Para justificar o permitir que alguien pueda matar a un semejante, sin condena social, está la guerra, un ámbito en el que somete a los combatientes, por desesperación e instinto de supervivencia, a la situación extrema de tener que matar a un semejante o de poder morir a manos de otro.

La guerra es la herramienta que utiliza una sociedad para aplicar sin culpa la potestad de poner en juego la continuidad de la vida de incontable cantidad de seres humanos; basándose desde luego en decisiones "humanas", impulsados por ambiciones y objetivos "humanos", que cuidan y velan por intereses "humanos". Muy, muy lejos de las decisiones divinas.

Es cuanto menos cuestionable y sería realmente preocupante que los dioses avalen que se le quite a alguien esa vida por ellos creada, por ejemplo por motivos como la defensa o la definición de un límite geográfico. Ya que el mundo fue creado por esos mismos dioses sin límites que dividan los continentes, ni los mares, sin definir países, ni tipos de gobierno, ni "dueños" los recursos naturales que dispusieron.

Por eso la guerra tiene un marketing tan bien preparado y aceptado, para que los soldados a los que les toca ir al combate, no sólo no se rebelen, sino que además crean y estén convencidos que el apoyo de esa sociedad, y el mandato o el permiso para matar (sean cuales hayan sido las causas que desencadenaron esa guerra) es algo aceptado, bien visto y sin consecuencias.

Y hasta pretenden que esas causas puedan tener el aval de las divinidades, cuando hacen bendecir las armas que serán utilizadas en el combate, y disponen la presencia de ministros religiosos que, más allá de dar un valioso soporte espiritual al combatiente, parecieran avalar o justificar en nombre de Dios las causas por las que se desarrolla ese conflicto armado.

Cuando uno "va la guerra" lo hace en pos de la defensa de un interés común de la sociedad a la que pertenece (conceptos como Bandera, Patria, Soberanía, etc. etc.) pero cuando esa persona "está en la guerra" en el combate, todos esos conceptos se esfuman y lo único que se defiende es la vida propia y la de los compañeros cercanos.
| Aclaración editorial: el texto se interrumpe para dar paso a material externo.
-- ==== Sys2Proof/Machine/Lsu.lean ====
section
/-! DEFINITION. What every lane access to memory shares: addresses (R407), where they lead (R202), the faults and dooms
met there (R206, R264), reads and writes of the three windows, the store buffer (R260, R261), pending loads and
completions (R192, R364, R408), and requests to other devices (R88). -/

namespace Sys2Proof.Machine

/-! ## Addresses -/

/-- The extended word of MEM (R341). -/
def xBoff (x : BitVec 32) : Int := sext 20 (bits x.toNat 31 12)
def xScope (x : BitVec 32) : Nat := bits x.toNat 11 8
def xCache (x : BitVec 32) : Nat := bits x.toNat 7 6
def xOrd (x : BitVec 32) : Nat := bits x.toNat 5 4

/-- What a MEM or ATM instruction says of its access. -/
structure MemOp where
  size : Nat
  align : Nat
  /-- Bytes added to the base: off × unit + BOFF. -/
  disp : Int
  scope : Nat := 0
  flag : Nat := 15
  /-- It is a release. -/
  rel : Bool := false
  /-- It is an acquire. -/
  acq : Bool := false
deriving Repr

/-- The address of one thread (R407). -/
def Env.addrOf (e : Env) (a : BitVec 8) (disp : Int) (t : Nat) : Except (BitVec 8) Nat := do
  let base ← if a == 0x81#8 then Except.ok e.blk.param.toNat else e.pread a t
  pure (wrapN 64 (base + disp))

/-- Where one thread's access leads. -/
inductive Reach where
  | go (p : Place)
  | scratch (off : Nat)
  | priv (off : Nat)
  /-- Outside the allocation: the thread is switched off (R200). -/
  | off
  | stall
  | bad (f : Flt)
deriving DecidableEq, Repr

def inScratchWin (a : Nat) : Bool := decide (scratchBase ≤ a ∧ a < scratchBase + 2 ^ 24)
def inPrivWin (a : Nat) : Bool := decide (privBase ≤ a ∧ a < privBase + 2 ^ 32)

namespace State

/-- The access of thread `t` of warp `w` to `size` bytes at `a` (R202, R203, R407). [DESIGN CHOICE 26] [DEDUCED 34] -/
def reach (s : State) (k : Block) (w t : Nat) (kind : AccKind) (a size align : Nat) : Reach :=
  let va : W64 := BitVec.ofNat 64 a
  if a % align != 0 then .bad { code := fcMisalign, addr := va }
  else if a < 2 ^ 56 then
    match s.resolve k.world k.ctx a kind with
    | .fault f => .bad f
    | .stall => .stall
    | .place p => .go p
  else if inScratchWin a then
    if s.scratchOutside k (a - scratchBase) size then .off else .scratch (a - scratchBase)
  else if inPrivWin a then
    if AMap.has k.privPages (privPage w (a - privBase) t) then .priv (a - privBase)
    else .bad { code := fcPageFault, addr := va, service := s.mayBack k.world }
  else .bad { code := fcProtection, addr := va }

end State

/-- A thread of an access: its index, address and where it leads. -/
structure ThAcc where
  t : Nat
  a : Nat
  r : Reach
deriving DecidableEq, Repr

def Env.reachAll (e : Env) (s : State) (kind : AccKind) (m : MemOp) (as : List (Nat × Nat)) : List ThAcc :=
  as.map fun p => { t := p.1, a := p.2, r := s.reach e.blk e.w p.1 kind p.2 m.size m.align }

/-- Address faults that doom a thread of a region instead of stopping the block (R264). -/
def doomCode (c : BitVec 8) : Bool := c == fcMisalign || c == fcPageFault || c == fcProtection

/-- The lowest thread's fault; in a region only the faults that are raised there as usual. -/
def raisedFault (inTry : Bool) : List ThAcc → Option Flt
  | [] => none
  | x :: xs =>
    match x.r with
    | .bad f => if inTry && doomCode f.code then raisedFault inTry xs else some f
    | _ => raisedFault inTry xs

def anyStall (xs : List ThAcc) : Bool := xs.any fun x => x.r == .stall

def State.anyHeld (s : State) (b size : Nat) (xs : List ThAcc) : Bool :=
  xs.any fun x => match x.r with
    | .scratch o => s.scratchHeld b o size
    | _ => false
Y eso es lo único que importa. 
En la guerra, s
e mata por intereses humanos, de ninguna manera "divinos" (los dioses no necesitan nuestra ayuda para hacerlo).
Muertes que se consideran como hechos heroicos, solo porque se realizan en defensa de intereses políticos, económicos, religiosos, etc. de una sociedad que poco valora la importancia de las vidas humanas.

En la justicia terreanal, se condena matar en defensa de un interés personal, pero se felicita cuando se mata por un interés común, eso está claro. Ahora porque en la justicia divina debiera ser similar, cuando ningún Dios estableció (por ejemplo) limites geográficos por los que los hombres deban matar.
¿Debería tener en cuenta Dios las "razones" que se defienden de un lado y otro de una trinchera? ¿Y en tal caso debería tomar partido por uno de esos lados?
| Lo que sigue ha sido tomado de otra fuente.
-- ==== Sys2Proof/Machine/Queue.lean ====
section
/-! DEFINITION. Queues and the clause engines (R119 to R141): the queue table, rounds, the effect of each packet type, the
completion of packets, and errors in an engine. -/

namespace Sys2Proof.Machine

/-! ## Packets (R127 to R130) -/

def pktOp (l : List Byte) : Nat := leWord l 1 1
def pktWord (l : List Byte) (off : Nat) : W64 := BitVec.ofNat 64 (leWord l off 8)
def pktByte (l : List Byte) (off : Nat) : Nat := leWord l off 1

/-- Offset and size of what a body lists; every other byte of 0x10 to 0x7f is reserved (R129). -/
def pktFields : Nat → List (Nat × Nat)
  | 2 => [(0x10, 1), (0x18, 48)]
  | 3 => [(0x10, 8), (0x18, 1), (0x20, 8)]
  | 4 => [(0x10, 1), (0x12, 2), (0x14, 4), (0x18, 8)]
  | 5 => [(0x10, 8), (0x18, 8), (0x20, 12)]
  | 6 => [(0x10, 8), (0x18, 8)]
  | 7 => [(0x10, 8), (0x18, 8), (0x20, 8), (0x28, 1), (0x2c, 2)]
  | 8 => [(0x10, 3), (0x18, 32)]
  | 9 => [(0x10, 1), (0x18, 8)]
  | 10 => [(0x10, 8)]
  | 11 => [(0x10, 8), (0x18, 4), (0x20, 64)]
  | _ => []

def offsetIf (bad : Bool) (off : Nat) : List Nat := if bad then [off] else []

/-- Offsets of the fields of a body that lie outside their ranges; `nrec` and `slots` bound INDEX and BSLOT. -/
def pktRange (op nrec slots : Nat) (l : List Byte) : List Nat :=
  let u (off n : Nat) : Nat := leWord l off n
  match op with
  | 2 => offsetIf (decide (u 0x10 1 > 6)) 0x10 ++
      (List.range 6).flatMap fun i => offsetIf (decide (u 0x10 1 ≤ i) && u (0x18 + 8 * i) 8 != 0) (0x18 + 8 * i)
  | 3 => offsetIf (decide (u 0x18 1 > 1)) 0x18
  | 4 => offsetIf (decide (u 0x10 1 > 3)) 0x10 ++ offsetIf (u 0x10 1 != 0 && u 0x18 8 != 0) 0x18
  | 5 =>
    let grid := (List.range 3).map fun i => u (0x20 + 4 * i) 4
    offsetIf (u 0x18 8 % 64 != 0) 0x18 ++
      ((List.range 3).flatMap fun i =>
        offsetIf (decide (grid.getD i 0 < 1 ∨ 2 ^ 20 < grid.getD i 0)) (0x20 + 4 * i)) ++
      offsetIf (decide (2 ^ 32 ≤ grid.foldl (· * ·) 1)) 0x20
  | 6 => offsetIf (u 0x18 8 % 64 != 0) 0x18
  | 7 =>
    let fl := u 0x28 1
    let len := u 0x20 8
    offsetIf (decide (3 < fl)) 0x28 ++
      (if fl % 2 = 0 then offsetIf (u 0x2c 2 != 0) 0x2c ++ offsetIf (decide (len < 1 ∨ 2 ^ 40 < len)) 0x20
       else
         offsetIf (decide (slots ≤ u 0x2c 2)) 0x2c ++
         (if fl / 2 % 2 = 0 then offsetIf (u 0x10 8 != 0) 0x10 ++ offsetIf (len != 0) 0x20
          else offsetIf (u 0x18 8 != 0) 0x18 ++ offsetIf (decide (len < 1 ∨ 65504 < len)) 0x20))
  | 8 => offsetIf (decide (u 0x10 2 < 1 ∨ nrec ≤ u 0x10 2)) 0x10 ++ offsetIf (decide (3 < u 0x12 1)) 0x12
  | 11 =>
    let len := u 0x18 4
    if len < 8 || 64 < len || len % 8 != 0 then [0x18]
    else (List.range 64).flatMap fun i => offsetIf (decide (len ≤ i) && u (0x20 + i) 1 != 0) (0x20 + i)
  | _ => []

/-- Offsets of every byte that gives BADPACKET (R130 step 1). [DEDUCED 50] [DEDUCED 70] -/
def pktBad (nrec slots : Nat) (l : List Byte) : List Nat :=
  let op := pktOp l
  let h := leWord l 0 4
  let header := offsetIf (bits h 7 1 != 0) 0 ++ offsetIf (bits h 23 18 != 0) 2 ++ offsetIf (bits h 31 24 != 0) 3
  if op < 1 || 11 < op then header ++ [1]
  else
    let listed (i : Nat) : Bool := (pktFields op).any fun f => decide (f.1 ≤ i ∧ i < f.1 + f.2)
    let reserved := ((List.range 0x70).map (0x10 + ·)).filter fun i => !listed i && pktByte l i != 0
    header ++ reserved ++ pktRange op nrec slots l

/-- Service priority within a round (R136). -/
def pktPriority (op : Nat) : Nat := if op = 1 then 12 else op

/-- The feature a type needs (R113). -/
def pktFeature (op : Nat) : Option Nat :=
  match op with
  | 6 => some 2
  | 9 => some 0
  | _ => none

/-- The header's bit `i`. -/
def pktBit (l : List Byte) (i : Nat) : Bool := (leWord l 0 4).testBit i

/-! ## The queue table (R119, R121, R132) -/

def QState.code : QState → Nat
  | .disabled => 0
  | .active => 1
  | .aborted => 2
  | .failed => 3

/-- The bytes of an entry from 0x18 on, all of which the device writes. -/
def Queue.entryTail (x : Queue) : List Byte :=
  leBytes 8 ((if x.phase then 2 ^ 32 else 0) + x.didx % 2 ^ 16 * 2 ^ 16 + x.ridx % 2 ^ 16) ++
    leBytes 8 (x.cause.toNat * 256 + x.st.code) ++ List.replicate 24 0#8

/-- The word at 0x10 of an entry with its RO fields at 0. -/
def entryMid (w2 : Nat) : Nat := bits w2 19 16 * 2 ^ 16 + bits w2 11 8 * 2 ^ 8

namespace State

def entryAddr (s : State) (w q : Nat) : W64 :=
  match s.world? w with
  | some x => x.qtbase + BitVec.ofNat 64 (64 * q)
  | none => 0#64

/-- Writes RIDX, DIDX, PHASE, QCAUSE and QSTATE of the live copy into the entry, and every other RO field of it as 0; false where
the write faults. -/
def putEntryTail (s : State) (w q : Nat) : Bool × State :=
  match s.queue? w q with
  | none => (true, s)
  | some x =>
    match s.devRead w 0 (s.entryAddr w q + 0x10#64) 8 with
    | (.error _, s1) => (false, s1)
    | (.ok l, s1) =>
      match s1.devWrite w 0 (s1.entryAddr w q + 0x10#64) (leBytes 8 (entryMid (leNat l)) ++ x.entryTail) with
      | (none, s2) => (true, s2)
      | (some _, s2) => (false, s2)

/-- The entry is written back, and QSIG is set to −1 with release at .sys (R134, R124). [DEDUCED 50] -/
def stopQueue (s : State) (w q : Nat) (st : QState) (cause : BitVec 8) : State :=
  match s.queue? w q with
  | none => s
  | some x =>
    let s1 := s.updQueue w q fun x =>
      { x with st := st, cause := cause, noRead := x.noRead || st == .failed
               head := if st = .failed then none else x.head }
    (s1.putEntryTail w q).2.setSignal w x.ctx x.qsig true (BitVec.allOnes 64)

/-- The effects of R134 on the queue; a FAILED or DISABLED queue stays as it is. -/
def abortQueue (s : State) (w q : Nat) (cause : BitVec 8) : State :=
  match s.queue? w q with
  | none => s
  | some x => if x.st = .active || x.st = .aborted then s.stopQueue w q .aborted cause else s

def failQueue (s : State) (w q : Nat) (cause : BitVec 8) : State := s.stopQueue w q .failed cause

/-- A write-back; one that faults aborts an ACTIVE queue (R132). -/
def syncEntry (s : State) (w q : Nat) : State :=
  match s.queue? w q, s.putEntryTail w q with
  | some x, (false, s1) => if x.st = .active then s1.abortQueue w q pcFault else s1
  | _, (_, s1) => s1

/-- Whether a world's queues run (R98, R100). -/
def worldRuns (s : State) (w : Nat) : Bool :=
  match s.world? w with
  | some x => x.tstate == .run && !x.frozen
  | none => false

def quiescing (s : State) (w : Nat) : Bool :=
  match s.world? w with
  | some x => x.quiescing
  | none => false

/-! ## Starting packets (R123 to R125, R135) -/

/-- The packet at RIDX starts: it leaves the ring, and the entry is written back. `f` completes its record. -/
def startPkt (s : State) (w q : Nat) (l : List Byte) (f : Pkt → Pkt) : State :=
  (s.updQueue w q fun x =>
    let slot := x.ring + BitVec.ofNat 64 (128 * x.ridx)
    let p : Pkt := { no := x.nextNo, idx := x.ridx, slot := slot, ctx := x.ctx, bytes := l
                     barrier := pktBit l 16, irq := pktBit l 17, compsig := pktWord l 8 }
    let wraps := decide (2 ^ x.log2n ≤ x.ridx + 1)
    { x with
      started := x.started ++ [f p]
      nextNo := x.nextNo + 1
      ridx := if wraps then 0 else x.ridx + 1
      phase := if wraps then !x.phase else x.phase
      head := none
      remSigs := [] }).syncEntry w q

/-- Whether a packet of a queue still holds back every later one (R127, R130, R134). -/
def Pkt.holds (p : Pkt) : Bool := !p.old && !p.written && (p.barrier || p.aborts)

/-- Whether a queue may be visited at all, and whether the packet `l` at its head may be served (R135, R138). [DEDUCED 50] -/
def Queue.visitable (x : Queue) : Bool :=
  !x.disabling && !x.noRead && (x.st == .aborted || x.st == .active) && !x.started.any Pkt.holds

def mayServe (s : State) (w : Nat) (x : Queue) (l : List Byte) : Bool :=
  !s.quiescing w || (x.st == .active && pktOp l == 2)

/-- A lane's visit to a queue: the packet it takes, once it is valid, read whole (R124, R125). [DESIGN CHOICE 49] -/
def visit (s : State) (w q : Nat) : Option (List Byte) × State :=
  match s.queue? w q with
  | none => (none, s)
  | some x =>
    if !s.worldRuns w || !Queue.visitable x then (none, s)
    else
      let take (l : List Byte) (s : State) : Option (List Byte) × State :=
        if s.mayServe w x l then (some l, s.updQueue w q fun x => { x with head := some l }) else (none, s)
      match x.head with
      | some l => take l s
      | none =>
        let slot := x.ring + BitVec.ofNat 64 (128 * x.ridx)
        match s.devRead w x.ctx slot 4 with
        | (.error (.fault _ _), s1) => (none, s1.failQueue w q pcFault)
        | (.error .stall, s1) => (none, s1)
        | (.ok h, s1) =>
          if (leNat h).testBit 0 != x.phase then (none, s1)
          else
            match s1.devRead w x.ctx slot 128 with
            | (.error (.fault _ _), s2) => (none, s2.failQueue w q pcFault)
            | (.error .stall, s2) => (none, s2)
            | (.ok l, s2) => take l s2

/-- What the round itself does with a packet it has taken: a faulty one is rejected, and the others, those that an ABORTED queue
skips among them, wait to be served with their type (R130, R134, R136). -/
def sortTaken (s : State) (w q : Nat) (l : List Byte) : Option (Nat × Nat × Nat) × State :=
  match s.queue? w q, s.world? w with
  | some x, some wd =>
    if x.st = .aborted then (some (pktPriority (pktOp l), w, q), s)
    else
      let nrec := match s.ctx? w x.ctx with
        | some c => c.nrec
        | none => 0
      match pktBad nrec wd.bbslots l with
      | o :: os =>
        let off := os.foldl min o
        (none, s.startPkt w q l fun p => { p with result := some (pcBadPacket, BitVec.ofNat 8 off), aborts := true })
      | [] =>
        let off := match pktFeature (pktOp l) with
          | some n => !s.feature w n
          | none => false
        if off then (none, s.startPkt w q l fun p => { p with result := some (pcFeatureOff, 0#8) })
        else (some (pktPriority (pktOp l), w, q), s)
  | _, _ => (none, s)

def engineOf (s : State) (e : Nat) : Engine := AMap.getD s.engines e {}
def updEngine (s : State) (e : Nat) (f : Engine → Engine) : State :=
  { s with engines := AMap.set s.engines e (f (s.engineOf e)) }

/-- The queues of one engine that still have a packet taken and to be served. -/
def liveTaken (s : State) (e : Nat) : List (Nat × Nat) :=
  (s.engineOf e).taken.filter fun p =>
    match s.queue? p.1 p.2 with
    | none => false
    | some x => s.worldRuns p.1 && (x.st == .active || x.st == .aborted) && !x.disabling && x.engine == e && (match x.head with
        | some l => s.mayServe p.1 x l
        | none => false)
¿Entenderán los dioses estas “Justificaciones” dela justicia humana?

¿Aceptarán los dioses los motivos por los que se le quita la vida a un semejante?
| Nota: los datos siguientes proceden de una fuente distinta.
-- ==== Sys2Proof/Machine/Dispatch.lean ====
section
/-! DEFINITION. What each instruction and each step of the device does: one arm per constructor of `Instr`. -/

namespace Sys2Proof.Machine
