/-- Bobbins: bob.init sets one up with free slots; bob.claim takes the slot at the claim pointer and gives its address;
bob.expect adds to the bytes expected of it and arms it; bob.await reads the status of the warp's slot once it is filled;
bob.rel counts a release, the last of which frees the slot, and moves the warp's pointer on. A claimed slot is filled
once it is armed and its bytes have landed (R428 to R432). -/
def Obligations.BobbinsTurn : Prop :=
  (∀ d a b c lit base size nslot w3, Does (.bobInit d a b c lit) (fun e _ s => d = 0#8 ∧ b = 0#8 ∧ lit = 0#24 ∧ isS c = true ∧
      aligned c 4 = true ∧ e.inTry = false ∧ e.group4 c 0 = .ok [base, size, nslot, w3] ∧
      bobInitOk s e a.toNat [base, size, nslot, w3] = true)
    fun e _ s =>
      let x : Bobbin :=
        { base := base, size := size, nslot := nslot, rels := w3 / 256 % 256, weft := w3.testBit 0
          slots := List.replicate nslot {} }
      s.updBlock e.b fun k => { k with bobs := AMap.set k.bobs a.toNat x }) ∧
  (∀ d n x, Does (.bobClaim d n) (fun e _ _ => isS d = true ∧ aligned d 2 = true ∧ e.inTry = false ∧
      e.blk.bob? n.toNat = some x ∧ (x.slot x.claimPtr).st = .free)
    fun e _ s =>
      let slots := x.slots.set x.claimPtr { st := .claimed, lap := (x.slot x.claimPtr).lap + 1 }
      let y := { x with slots := slots, claimPtr := (x.claimPtr + 1) % x.nslot, last := some x.claimPtr }
      (s.updBlock e.b fun k => k.updBob n.toNat fun _ => y).updWarp e.b e.w fun v =>
      v.writeUnis e.gen e.inTry (regNo d) (words2 (scratchBase + x.base + x.size * x.claimPtr))) ∧
  (∀ d n x, Parks (.bobClaim d n) (fun e _ _ => isS d = true ∧ aligned d 2 = true ∧ e.inTry = false ∧
      e.blk.bob? n.toNat = some x ∧ (x.slot x.claimPtr).st ≠ .free) (fun _ _ s => s) fun _ _ => .bobClaim) ∧
  (∀ n c lit v x i, Does (.bobExpect n c lit) (fun e _ _ => srcUOk c 1 = true ∧ e.inTry = false ∧ e.srcU (.word lit) c = .ok v ∧
      e.blk.bob? n.toNat = some x ∧ x.last = some i ∧ (x.slot i).st = .claimed ∧ v ≠ 0 ∧ (x.slot i).c + v ≤ x.size)
    fun e _ s => s.updBlock e.b fun k => k.updBob n.toNat fun x =>
      x.updSlot i fun y => ({ y with c := y.c + v, armed := true }).settle) ∧
  (∀ n c lit v x i, Does (.bobExpect n c lit) (fun e _ _ => srcUOk c 1 = true ∧ e.inTry = false ∧ e.srcU (.word lit) c = .ok v ∧
      e.blk.bob? n.toNat = some x ∧ x.last = some i ∧ (x.slot i).st = .filled ∧ (x.slot i).err = true) fun _ _ s => s) ∧
  (∀ d n x, Does (.bobAwait d n) (fun e _ _ => isS d = true ∧ e.inTry = false ∧ e.blk.bob? n.toNat = some x ∧ x.weft = false ∧
      (x.slot (AMap.getD x.ptr e.w 0)).st = .filled)
    fun e _ s => s.updWarp e.b e.w fun v =>
      v.writeUni e.gen e.inTry (regNo d) ((x.slot (AMap.getD x.ptr e.w 0)).status.setWidth 32)) ∧
  (∀ d n x, Parks (.bobAwait d n) (fun e _ _ => isS d = true ∧ e.inTry = false ∧ e.blk.bob? n.toNat = some x ∧ x.weft = false ∧
      (x.slot (AMap.getD x.ptr e.w 0)).st ≠ .filled) (fun _ _ s => s) fun _ _ => .bobAwait) ∧
  (∀ n x, Does (.bobRel n) (fun e _ _ => e.inTry = false ∧ e.blk.bob? n.toNat = some x ∧ x.weft = false ∧
      (x.slot (AMap.getD x.ptr e.w 0)).st = .filled)
    fun e _ s =>
      let i := AMap.getD x.ptr e.w 0
      s.updBlock e.b fun k => k.updBob n.toNat fun v =>
        let y : BobSlot := if v.rels ≤ (v.slot i).rels + 1 then { lap := (v.slot i).lap }
          else { v.slot i with rels := (v.slot i).rels + 1 }
        { v with slots := v.slots.set i y, ptr := AMap.set v.ptr e.w ((i + 1) % v.nslot) }) ∧
  ∀ y : BobSlot, y.settle = if y.st = .claimed ∧ y.armed = true ∧ y.c = 0 then { y with st := .filled } else y

/-- Records: rec.alloc gives each thread the lowest free slot of its node, or none, in one step; rec.commit publishes the
slots of its threads; rec.read loads a word of a record of the block's group, and waits for it where another split of the
warp could read the register meanwhile (R192); gcancel cancels the block's own graph or
launch once it has completed (R166 to R169, R448 to R451).
The model's choices in it: log entries 37 and 38. -/
def Obligations.RecordsPass : Prop :=
  (∀ d p n lit gi (g : Graph) (N : Nat → Nat) rs g1, Does (.recAlloc d p n lit) (fun e _ s => s.feature e.blk.world 2 = true ∧
      isV d = true ∧ aligned d 2 = true ∧ isP p = true ∧ srcOk n 1 = true ∧ e.inTry = false ∧ e.idle = false ∧
      Room e (dstNames d 2) ∧ s.graphOf e.blk = some (gi, g) ∧ (∀ t, t ∈ e.act → e.src32 (.word lit) n t = .ok (N t)) ∧
      (∀ t, t ∈ e.act → N t < g.nodes.length) ∧ g.cancelled = false ∧
      Graph.grantAll e.b (e.blk.recdepth + 1) (e.act.map fun t => (t, N t)) g = (rs, g1) ∧ faultingRefusal g rs = none)
    fun e _ s =>
      let held := rs.filterMap fun r => match r.2.2 with
        | .slot k => some (r.2.1, k)
        | _ => none
      let s2 := (s.graphNote gi (refusalWords rs) fun _ => g1.refuseAll rs).updBlock e.b fun k =>
        { k with uncommitted := k.uncommitted ++ held }
      (e.put s2 d 2 (rs.map fun r => (r.1, words2 (grantAddr g r.2.1 r.2.2).toNat))).updWarp e.b e.w fun x =>
        x.writePred e.active (predNo p) (maskOf fun t => rs.any fun r => r.1 == t && granted r.2.2)) ∧
  (∀ (g : Graph) b depth n, let d := AMap.getD g.nodes n {}
    (d.maxDepth < depth → g.grant b depth n = (.depth, g)) ∧
    (depth ≤ d.maxDepth → (∀ k, k < d.cap → AMap.get? d.recs k ≠ none) → d.recs.Pairwise (fun x y => x.1 < y.1) →
      g.grant b depth n = (.full, g)) ∧
    ∀ k, depth ≤ d.maxDepth → k < d.cap → AMap.get? d.recs k = none → (∀ j, j < k → AMap.get? d.recs j ≠ none) →
      d.recs.Pairwise (fun x y => x.1 < y.1) → (g.grant b depth n).1 = .slot k ∧ (g.grant b depth n).2.count = g.count + 1) ∧
  (∀ a lit gi (g : Graph) (A : Nat → Nat) ks, Does (.recCommit a lit) (fun e _ s => s.feature e.blk.world 2 = true ∧ isV a = true ∧
      aligned a 2 = true ∧ e.inTry = false ∧ e.idle = false ∧ s.graphOf e.blk = some (gi, g) ∧ g.cancelled = false ∧
      (∀ t, t ∈ e.act → e.pread a t = .ok (A t)) ∧ ks.length = e.act.length ∧ ks.Nodup ∧
      ks = e.act.filterMap fun t => e.blk.uncommitted.find? fun q =>
        ((AMap.getD g.nodes q.1 {}).slotAddr q.2).toNat == A t)
    fun e _ s =>
      let s1 := s.updBlock e.b fun k => { k with uncommitted := k.uncommitted.filter fun q => !ks.contains q }
      (ks.map Prod.fst).dedup.foldl (fun s n => s.launchGroups gi n)
        (s1.graphNote gi [1] fun g => ks.foldl (fun g q => g.publish q.1 s.now [q.2]) g)) ∧
  (∀ d i k lit gi (g : Graph) I K A B (s2 : State),
    let rs (e : Env) := (e.runners d).map fun t => (t, [BitVec.ofNat 32 (leNat (B t))])
    Does (.recRead d i k lit) (fun e _ s => RecordRead d i k lit gi g I K A B s2 e s ∧ Alone e) (fun e _ _ => e.put s2 d 1 (rs e)) ∧
    Parks (.recRead d i k lit) (fun e _ s => RecordRead d i k lit gi g I K A B s2 e s ∧ ¬ Alone e)
      (fun e _ _ => pended e 4 15 d false (rs e) s2) fun e _ => .sync e.wp.freshId) ∧
  (∀ gi g, DoesThen .gcancelGraph (fun e _ s => s.feature e.blk.world 2 = true ∧ e.inTry = false ∧ s.graphOf e.blk = some (gi, g))
    (fun _ _ s => s) fun _ s => s.cancelGraph gi) ∧
  ∀ i, DoesThen .gcancelLaunch (fun e _ s => s.feature e.blk.world 2 = true ∧ e.inTry = false ∧ e.blk.launch = some i)
    (fun _ _ s => s) fun _ s => s.cancelLaunch i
¿Qué le preguntarán los dioses a esas personas que mataron a otros cuando llegue la hora de enfrentarse a ellos y ya no existan, ni tengan sentido alguno, los límites geográficos, los intereses políticos, e incluso las diferencias religiosas?

¿Habrá premio o castigo?

¿O habrá que arrepentirse primero?

Pero ¿porque arrepentirse si nos habían dicho que era algo bueno ir a la guerra? ¿no era algo que ennoblecía? ¿Dios no estaba de nuestro lado?